Airport building operators and airlines ferrying students on flights prior to school test-taking season in Japan are showing their support for the young men and women. One way they are doing so is by putting up one- to two-meter tall wooden plaques. These plaques, typically measuring around 10 centimeters or so across, are called "ema," on which Japanese people write prayers. Ema quite often feature a hand-drawn or printed illustration, and once completed they are offered to a Shinto shrine where they are hung up in plain sight to deliver the prayers to Shinto gods. Japanese airports and airlines have allowed the many students and their friends and family to hang up hand-written wishes to help them pass their tests. To facilitate the delivery of their prayers, airport officials and airline staff have offered the ema to the "god of learning" at the actual Dazaifu Tenmangu Shrine in Fukuoka before nationwide testing commences.

The ema displays are set up at Japanese airports including New Chitose, Toyama, Tottori, Yonago, Hagi Iwami, Yamaguchi Ube, Kochi Ryoma, Fukuoka and Saga. Many of the airports promote the ema as a "seasonal event" which they have been organizing for many years now.

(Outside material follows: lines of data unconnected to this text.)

theorem RoundTrip.planeSet (w : XWord) : RoundTrip.Statement (.planeSet w) := by
  intro hw _ rest
  rw [encode, decode_x 0x07 w rest (by omega) (by omega) (by omega)]
  simp only [wellFormed, beq_iff_eq, bne_iff_ne, Bool.and_eq_true, Bool.or_eq_true] at hw
  simp [decodeXWord, Decode.decodeXControl, Except.map, hw]

theorem RoundTrip.planeMov (w : XWord) : RoundTrip.Statement (.planeMov w) := by
  intro hw _ rest
  rw [encode, decode_x 0x07 w rest (by omega) (by omega) (by omega)]
  simp only [wellFormed, beq_iff_eq, bne_iff_ne, Bool.and_eq_true, Bool.or_eq_true] at hw
  simp [decodeXWord, Decode.decodeXControl, Except.map, hw]

theorem RoundTrip.planeGet (w : XWord) : RoundTrip.Statement (.planeGet w) := by
  intro hw _ rest
  rw [encode, decode_x 0x07 w rest (by omega) (by omega) (by omega)]
  simp only [wellFormed, beq_iff_eq, bne_iff_ne, Bool.and_eq_true, Bool.or_eq_true] at hw
  simp [decodeXWord, Decode.decodeXControl, Except.map, hw]

theorem RoundTrip.planeBal (w : XWord) : RoundTrip.Statement (.planeBal w) := by
  intro hw _ rest
  rw [encode, decode_x 0x07 w rest (by omega) (by omega) (by omega)]
  simp only [wellFormed, beq_iff_eq, bne_iff_ne, Bool.and_eq_true, Bool.or_eq_true] at hw
  simp [decodeXWord, Decode.decodeXControl, Except.map, hw]

theorem RoundTrip.yield (w : XWord) : RoundTrip.Statement (.yield w) := by
  intro _ _ rest
  rw [encode, decode_x 0x08 w rest (by omega) (by omega) (by omega)]
  simp [decodeXWord, Decode.decodeXControl, Except.map]

theorem RoundTrip.trap (w : TrapWord) : RoundTrip.Statement (.trap w) := by
  intro _ _ rest
  obtain ⟨hl, hop, hf⟩ := trapWord_eq w
  simp [encode, decodeWords, hl, hop, Decode.decodeS, hf, Except.map]

theorem RoundTrip.barInit (w : XWord) : RoundTrip.Statement (.barInit w) := by
  intro hw _ rest
  rw [encode, decode_x 0x0B w rest (by omega) (by omega) (by omega)]
  simp only [wellFormed, beq_iff_eq, bne_iff_ne, Bool.and_eq_true, Bool.or_eq_true] at hw
  simp [decodeXWord, Decode.decodeXControl, Except.map, hw]

theorem RoundTrip.barArrive (w : XWord) : RoundTrip.Statement (.barArrive w) := by
  intro hw _ rest
  rw [encode, decode_x 0x0B w rest (by omega) (by omega) (by omega)]
  simp only [wellFormed, beq_iff_eq, bne_iff_ne, Bool.and_eq_true, Bool.or_eq_true] at hw
  simp [decodeXWord, Decode.decodeXControl, Except.map, hw]

theorem RoundTrip.barWait (w : XWord) : RoundTrip.Statement (.barWait w) := by
  intro hw _ rest
  rw [encode, decode_x 0x0B w rest (by omega) (by omega) (by omega)]
  simp only [wellFormed, beq_iff_eq, bne_iff_ne, Bool.and_eq_true, Bool.or_eq_true] at hw
  simp [decodeXWord, Decode.decodeXControl, Except.map, hw]

theorem RoundTrip.barMeet (w : XWord) : RoundTrip.Statement (.barMeet w) := by
  intro hw _ rest
  rw [encode, decode_x 0x0B w rest (by omega) (by omega) (by omega)]
  simp only [wellFormed, beq_iff_eq, bne_iff_ne, Bool.and_eq_true, Bool.or_eq_true] at hw
  simp [decodeXWord, Decode.decodeXControl, Except.map, hw]

theorem RoundTrip.barArriveRemote (w : XWord) : RoundTrip.Statement (.barArriveRemote w) := by
  intro hw _ rest
  rw [encode, decode_x 0x0B w rest (by omega) (by omega) (by omega)]
  simp only [wellFormed, beq_iff_eq, bne_iff_ne, Bool.and_eq_true, Bool.or_eq_true] at hw
  simp [decodeXWord, Decode.decodeXControl, Except.map, hw]

theorem RoundTrip.barRed (w : XWord) : RoundTrip.Statement (.barRed w) := by
  intro hw _ rest
  rw [encode, decode_x 0x0B w rest (by omega) (by omega) (by omega)]
  simp only [wellFormed, beq_iff_eq, bne_iff_ne, Bool.and_eq_true, Bool.or_eq_true] at hw
  simp [decodeXWord, Decode.decodeXControl, Except.map, hw]

theorem RoundTrip.barQuery (w : XWord) : RoundTrip.Statement (.barQuery w) := by
  intro hw _ rest
  rw [encode, decode_x 0x0B w rest (by omega) (by omega) (by omega)]
  simp only [wellFormed, beq_iff_eq, bne_iff_ne, Bool.and_eq_true, Bool.or_eq_true] at hw
  simp [decodeXWord, Decode.decodeXControl, Except.map, hw]

theorem RoundTrip.waitTok (w : XWord) : RoundTrip.Statement (.waitTok w) := by
  intro hw _ rest
  rw [encode, decode_x 0x0C w rest (by omega) (by omega) (by omega)]
  simp only [wellFormed, beq_iff_eq, bne_iff_ne, Bool.and_eq_true, Bool.or_eq_true] at hw
  simp [decodeXWord, Decode.decodeXControl, Except.map, hw]

theorem RoundTrip.waitTl (w : XWord) : RoundTrip.Statement (.waitTl w) := by
  intro hw _ rest
  rw [encode, decode_x 0x0C w rest (by omega) (by omega) (by omega)]
  simp only [wellFormed, beq_iff_eq, bne_iff_ne, Bool.and_eq_true, Bool.or_eq_true] at hw
  simp [decodeXWord, Decode.decodeXControl, Except.map, hw]

theorem RoundTrip.fence (w : FenceWord) : RoundTrip.Statement (.fence w) := by
  intro hw _ rest
  obtain ⟨hl, hop, hf⟩ := fenceWord_eq w
  simp only [wellFormed, beq_iff_eq] at hw
  simp [encode, decodeWords, hl, hop, Decode.decodeS, hf, Except.map, hw]

theorem RoundTrip.fenceAlias (w : FenceWord) : RoundTrip.Statement (.fenceAlias w) := by
  intro hw _ rest
  obtain ⟨hl, hop, hf⟩ := fenceWord_eq w
  simp only [wellFormed, beq_iff_eq] at hw
  simp [encode, decodeWords, hl, hop, Decode.decodeS, hf, Except.map, hw]

theorem RoundTrip.grpJoin (w : XWord) : RoundTrip.Statement (.grpJoin w) := by
  intro hw _ rest
  rw [encode, decode_x 0x0F w rest (by omega) (by omega) (by omega)]
  simp only [wellFormed, beq_iff_eq, bne_iff_ne, Bool.and_eq_true, Bool.or_eq_true] at hw
  simp [decodeXWord, Decode.decodeXControl, Except.map, hw]

theorem RoundTrip.grpLeave (w : XWord) : RoundTrip.Statement (.grpLeave w) := by
  intro hw _ rest
  rw [encode, decode_x 0x0F w rest (by omega) (by omega) (by omega)]
  simp only [wellFormed, beq_iff_eq, bne_iff_ne, Bool.and_eq_true, Bool.or_eq_true] at hw
  simp [decodeXWord, Decode.decodeXControl, Except.map, hw]

theorem RoundTrip.grpQuery (w : XWord) : RoundTrip.Statement (.grpQuery w) := by
  intro hw _ rest
  rw [encode, decode_x 0x0F w rest (by omega) (by omega) (by omega)]
  simp only [wellFormed, beq_iff_eq, bne_iff_ne, Bool.and_eq_true, Bool.or_eq_true] at hw
  simp [decodeXWord, Decode.decodeXControl, Except.map, hw]

theorem RoundTrip.grpPublish (w : XWord) : RoundTrip.Statement (.grpPublish w) := by
  intro hw _ rest
  rw [encode, decode_x 0x0F w rest (by omega) (by omega) (by omega)]
  simp only [wellFormed, beq_iff_eq, bne_iff_ne, Bool.and_eq_true, Bool.or_eq_true] at hw
  simp [decodeXWord, Decode.decodeXControl, Except.map, hw]

theorem RoundTrip.saddSForm (w : SWord) : RoundTrip.Statement (.saddSForm w) := by
  intro _ _ rest
  rw [encode, decode_s 0x10 w rest (by omega)]
  simp [Decode.decodeS, sWord_fields 0 0x10 w (by omega) (by omega), Except.map]

theorem RoundTrip.saddSlForm (w : SWord) (lit : W64) : RoundTrip.Statement (.saddSlForm w lit) := by
  intro _ _ rest
  rw [encode, decode_sl 0x10 w lit rest (by omega)]
  simp [Decode.decodeSl, Except.map]

theorem RoundTrip.saddXForm (w : XWord) : RoundTrip.Statement (.saddXForm w) := by
  intro _ _ rest
  rw [encode, decode_x 0x10 w rest (by omega) (by omega) (by omega)]
  simp [decodeXWord, Decode.decodeXScalar, Except.map]

theorem RoundTrip.ssubSForm (w : SWord) : RoundTrip.Statement (.ssubSForm w) := by
  intro _ _ rest
  rw [encode, decode_s 0x11 w rest (by omega)]
  simp [Decode.decodeS, sWord_fields 0 0x11 w (by omega) (by omega), Except.map]

theorem RoundTrip.ssubSlForm (w : SWord) (lit : W64) : RoundTrip.Statement (.ssubSlForm w lit) := by
  intro _ _ rest
  rw [encode, decode_sl 0x11 w lit rest (by omega)]
  simp [Decode.decodeSl, Except.map]

theorem RoundTrip.ssubXForm (w : XWord) : RoundTrip.Statement (.ssubXForm w) := by
  intro _ _ rest
  rw [encode, decode_x 0x11 w rest (by omega) (by omega) (by omega)]
  simp [decodeXWord, Decode.decodeXScalar, Except.map]

theorem RoundTrip.smulSForm (w : SWord) : RoundTrip.Statement (.smulSForm w) := by
  intro _ _ rest
  rw [encode, decode_s 0x12 w rest (by omega)]
  simp [Decode.decodeS, sWord_fields 0 0x12 w (by omega) (by omega), Except.map]

theorem RoundTrip.smulSlForm (w : SWord) (lit : W64) : RoundTrip.Statement (.smulSlForm w lit) := by
  intro _ _ rest
  rw [encode, decode_sl 0x12 w lit rest (by omega)]
  simp [Decode.decodeSl, Except.map]

theorem RoundTrip.smulXForm (w : XWord) : RoundTrip.Statement (.smulXForm w) := by
  intro _ _ rest
  rw [encode, decode_x 0x12 w rest (by omega) (by omega) (by omega)]
  simp [decodeXWord, Decode.decodeXScalar, Except.map]

theorem RoundTrip.smulhSForm (w : SWord) : RoundTrip.Statement (.smulhSForm w) := by
  intro _ _ rest
  rw [encode, decode_s 0x13 w rest (by omega)]
  simp [Decode.decodeS, sWord_fields 0 0x13 w (by omega) (by omega), Except.map]

theorem RoundTrip.smulhSlForm (w : SWord) (lit : W64) : RoundTrip.Statement (.smulhSlForm w lit) := by
  intro _ _ rest
  rw [encode, decode_sl 0x13 w lit rest (by omega)]
  simp [Decode.decodeSl, Except.map]

theorem RoundTrip.smulhXForm (w : XWord) : RoundTrip.Statement (.smulhXForm w) := by
  intro hw _ rest
  rw [encode, decode_x 0x13 w rest (by omega) (by omega) (by omega)]
  simp only [wellFormed, beq_iff_eq, bne_iff_ne, Bool.and_eq_true, Bool.or_eq_true] at hw
  simp [decodeXWord, Decode.decodeXScalar, Except.map, hw]

theorem RoundTrip.smulhZ (w : XWord) : RoundTrip.Statement (.smulhZ w) := by
  intro hw _ rest
  rw [encode, decode_x 0x13 w rest (by omega) (by omega) (by omega)]
  simp only [wellFormed, beq_iff_eq, bne_iff_ne, Bool.and_eq_true, Bool.or_eq_true] at hw
  simp [decodeXWord, Decode.decodeXScalar, Except.map, hw]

Every year Haneda and other airports distribute "academic achievement charms" filled with "no-slip sand," slipping being equated to making a mistake or failure in the Japanese language. The sand is placed on the ends of tools such as screwdrivers so that they will turn screws accurately during aircraft maintenance. An employee from All Nippon Airways Co., Ltd. (ANA) suggested using the sand in 2009 because it "makes an auspicious sound for test-taking." The charms are now given out at other Japanese airports. Even some rail operators hand test-takers charms with similar sand used to perform maintenance on trains.